**Exercise requirements:**
Count how many lines of the data include "discarded". The answer is that number and nothing else.

**Records:**
/-- Results of a drive, and their places in a last drive result: the three that R108 names, then the failing results, which R108
does not list, as R136 and R137 name them, where R132 and R140 have other orders. (DESIGN CHOICE, log 19) -/
inductive DriveResult where
  | reached | powerLost | withdrawn | refusedLocal | jammed | noAnswer | busy | notReached
  deriving DecidableEq, Repr

/-- What DLC has still to carry for a point (R129). -/
inductive DriveWork where
  | none | resync | throw | resyncThenThrow
  deriving DecidableEq, Repr

/-- What is known of a drive unit's expected bit (R129). -/
inductive SyncState where
  | resyncPending | synchronised | unsynchronised
  deriving DecidableEq, Repr

/-- The point role of a detector (R10, R13). -/
inductive DetectorRole where
  | entry | leftExit | rightExit
  deriving DecidableEq, Repr

/-- Vehicle states (R148). -/
inductive VehicleState where
  | active | faulted | lost
  deriving DecidableEq, Repr

/-- Vehicle fault codes (R170). -/
inductive FaultCode where
  | dewire | leakage | traction | overload | auxSupply
  deriving DecidableEq, Repr

/-- Who cleared a fault entry (R176, R177). -/
inductive ClearSource where
  | radio | master
  deriving DecidableEq, Repr

/-- Why DEGRADED was raised (R45, R55). -/
inductive DegradeReason where
  | stale | invalid
  deriving DecidableEq, Repr

/-- Why a calibration failed (R36). -/
inductive CalReason where
  | invalid | saturated | live
  deriving DecidableEq, Repr

/-- The breaker operation that failed, in the order in which R71 and R79 name them. (DESIGN CHOICE, log 19) -/
inductive BreakerOp where
  | trip | close
  deriving DecidableEq, Repr

/-! ## The network description (R6 to R11) -/

/-- The network record (R6). -/
structure NetRecord where
  busCount : Nat
  /-- ms -/
  tMatch : Nat
  /-- s -/
  tSilence : Nat
  /-- ms -/
  tPoint : Nat
  /-- s; 0 is no hold limit -/
  tHold : Nat
  radioGroup : Nat
  leakage : LeakAction
  deriving DecidableEq, Repr

/-- The protection settings of a feeder as stored (R9). -/
structure Settings extends SettingNumbers where
  policy : Policy
  deriving DecidableEq, Repr

/-- A feeder record: connections and settings (R8, R9). -/
structure FeederRec where
  sec : Nat
  bus : Nat
  currentCh : Nat
  busCh : Nat
  lineCh : Nat
  settings : Settings
  deriving DecidableEq, Repr

/-- A detector record; a side that is NONE is absent (R10). -/
structure DetectorRec where
  sideA : Option Nat
  sideB : Option Nat
  deriving DecidableEq, Repr

/-- A point record: the frame of a point in the wire (R11). -/
structure PointRec where
  sec : Nat
  entry : Nat
  leftExit : Nat
  rightExit : Nat
  entryDir : Dir
  leftDir : Dir
  rightDir : Dir
  deriving DecidableEq, Repr

/-- The five configuration tables, a slot for each identifier (R4). -/
structure NetTables where
  network : Option NetRecord
  sections : Vector (Option Unit) 24
  feeders : Vector (Option FeederRec) 16
  detectors : Vector (Option DetectorRec) 48
  points : Vector (Option PointRec) 16
  deriving DecidableEq, Repr

/-- The derived lists START_RUN builds (R13). (DEDUCED, log 36) -/
structure Derived where
  /-- each section's feeders, ascending -/
  feedersOf : Vector (List Nat) 24
  /-- the other feeder of a two-fed section -/
  partner : Vector (Option Nat) 16
  /-- each bus's feeders, ascending -/
  busFeeders : Vector (List Nat) 4
  /-- each section's boundary set -/
  boundary : Vector (List Nat) 24
  /-- each section's points, ascending -/
  pointsOf : Vector (List Nat) 24
  /-- each detector's point and role -/
  roles : Vector (Option (Nat × DetectorRole)) 48
  deriving DecidableEq, Repr

/-! ## The discrete inputs -/

/-- A closed detector contact: when it closed, and whether the other contact was open then (R141). -/
structure ClosedContact where
  since : Time
  otherOpen : Bool
  deriving DecidableEq, Repr

/-- The debounced inputs as last reported (R3, R64, R108, R141). An open detector contact is `none`. -/
structure Pins where
  aux : Vector Contact 16
  leftDetection : Vector Contact 16
  rightDetection : Vector Contact 16
  detA : Vector (Option ClosedContact) 48
  detB : Vector (Option ClosedContact) 48
  deriving DecidableEq, Repr

/-! ## CLC and SQ (R19 to R31), MQ (R37 to R39), latest values (R40) -/

/-- Whose transaction is on the converter link; `discarded` is a withdrawn insert's (R31). -/
inductive ConversionOwner where
  | walk | insert | discarded
  deriving DecidableEq, Repr

/-- The converter transaction in flight: its channel, the select line and the request bytes that CLC sends for it, its 2 ms
answer expiry, and whose it is (R19, chapter Frame and Telegram Layouts). -/
structure Conversion where
  channel : Nat
  select : Nat
  bytes : List Byte
  expiry : Timer
  owner : ConversionOwner
  deriving DecidableEq, Repr

/-- Converter Link Controller. `rest` runs for the 2 ms after a reset in which no transaction begins (R16). -/
structure Clc where
  inFlight : Option Conversion
  presence : Vector Presence 6
  rest : Option Timer
  deriving DecidableEq, Repr

/-- A Scan List entry; limit state INSIDE is `crossing = none`, CROSSED holds its direction (R21). -/
structure ScanEntry where
  channel : Nat
  settle : Nat
  record : Bool
  mode : CompareMode
  limit1 : Int
  limit2 : Int
  hysteresis : Nat
  pause : Bool
  binding : Option Nat
  crossing : Option CrossDir
  deriving DecidableEq, Repr

/-- Sequencer states; RUNNING is one of `settle`, `converting` and `between`. -/
inductive SqMode where
  | stopped | settle | converting | between | paused
  deriving DecidableEq, Repr

/-- Insert kinds (R29). -/
inductive InsertKind where
  | precheck | test | calibrate
  deriving DecidableEq, Repr

/-- A sample: class and value (R41). -/
structure Sample where
  cls : SampleClass
  value : Int
  deriving DecidableEq, Repr

/-- A result kept with an insert: the raw code and VALID flag (for calibration), the classified sample (for the
line-test arithmetic), and whether the calibrated feeder was live at its arrival (R30, R36). -/
structure KeptResult where
  code : Int
  valid : Bool
  sample : Sample
  live : Bool
  deriving DecidableEq, Repr

/-- An insert: requester (a feeder, or a channel for CALIBRATE), its size fixed on entry, its results so far (R29, R30). -/
structure Insert where
  kind : InsertKind
  who : Nat
  size : Nat
  results : List KeptResult
  deriving DecidableEq, Repr

/-- A line-test request in the slot wait list (R29). -/
structure SlotRequest where
  kind : InsertKind
  feeder : Nat
  deriving DecidableEq, Repr

/-- A channel's latest walk value (R40). -/
structure Latest where
  cls : SampleClass
  value : Int
  time : Time
  deriving DecidableEq, Repr

/-- Scan Sequencer (R21 to R31, R40). `settle` is the running settle delay of the entry in progress; `serving` says that
the head insert is in service. -/
structure Sq where
  slots : Vector (Option ScanEntry) 48
  length : Nat
  mode : SqMode
  next : Nat
  stopPending : Bool
  cycles : BitVec 16
  settle : Option Timer
  inserts : List Insert
  serving : Bool
  waiting : List SlotRequest
  latest : Vector (Option Latest) 48
  deriving DecidableEq, Repr

/-- A measurement record (R37). -/
structure MeasRecord where
  entry : Nat
  channel : Nat
  cls : SampleClass
  value : Int
  time : Time
  cycle : BitVec 16
  deriving DecidableEq, Repr

/-- Measurement Queue (R37 to R39). -/
structure Mq where
  records : List MeasRecord
  threshold : Nat
  overflow : Bool
  armed : Bool
  deriving DecidableEq, Repr

/-! ## PU and FC (R43, R64) -/

/-- An armed step (R52). -/
structure StepArm where
  base : Int
  holdLevel : Int
  armTime : Time
  deriving DecidableEq, Repr

/-- An entry of the history ring (R46). -/
structure RingEntry where
  value : Int
  time : Time
  deriving DecidableEq, Repr

/-- The protection state of a feeder (R43): the step is DISARMED when `step` is absent, an arming is ARMED when true. -/
structure Pu where
  offset : Int
  ring : List RingEntry
  step : Option StepArm
  theta : Int
  alarmArmed : Bool
  invalidRun : Nat
  stale : Option Timer
  degradeArmed : Bool
  deriving DecidableEq, Repr

/-- What the last precheck or test of a feeder reported (R64, R76, R78). -/
inductive LineTestReport where
  | precheck (result : PrecheckResult) (vbar : Option Int)
  | test (cls : TestClass) (r : Int) (outcome : TestOutcome)
  deriving DecidableEq, Repr

/-- The last line test of a feeder (R64). -/
structure LastTest where
  report : LineTestReport
  time : Time
  deriving DecidableEq, Repr

/-- A feeder of the Feeder Table: its record, running fields and outputs (R64, R65), its protection state (R43), and the
live-on-isolated arming that SM keeps for it (R90). The contact position is the pin `Pins.aux`. -/
structure Feeder where
  conn : FeederRec
  state : FeederState
  cause : Option Cause
  attempts : Nat
  role : RecloseRole
  openPending : Bool
  closeOntoFault : Bool
  backfed : Nat
  stateTimer : Option Timer
  resetTimer : Option Timer
  lastTest : Option LastTest
  tripCoil : Bool
  closeCoil : Bool
  testContactor : Bool
  pu : Pu
  liveArmed : Bool
  deriving DecidableEq, Repr

/-! ## SM and PT (R90, R98) -/

/-- A section of the Section Table (R90). -/
structure SectionRec where
  state : SectionState
  lowVoltage : Bool
  occupancy : Nat
  inhibit : Nat
  permits : Nat
  leader : Option Nat
  deriving DecidableEq, Repr

/-- A permit (R98). -/
structure Permit where
  number : Nat
  secs : List Nat
  state : PermitState
  time : Time
  deriving DecidableEq, Repr

/-! ## PC and DLC (R108, R111, R129) -/

/-- A reservation: ACTIVE with its active time, or WAITING with none (R111). -/
structure Reservation where
  position : Leg
  vehicle : Option Nat
  rtag : Nat
  active : Option Time
  overdue : Bool
  deriving DecidableEq, Repr

/-- The link record of a point (R129). -/
structure LinkRecord where
  work : DriveWork
  sync : SyncState
  sends : Nat
  bitSent : Bool
  busyDelay : Option Timer
  tPoint : Option Timer
  deriving DecidableEq, Repr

**Written response:**
2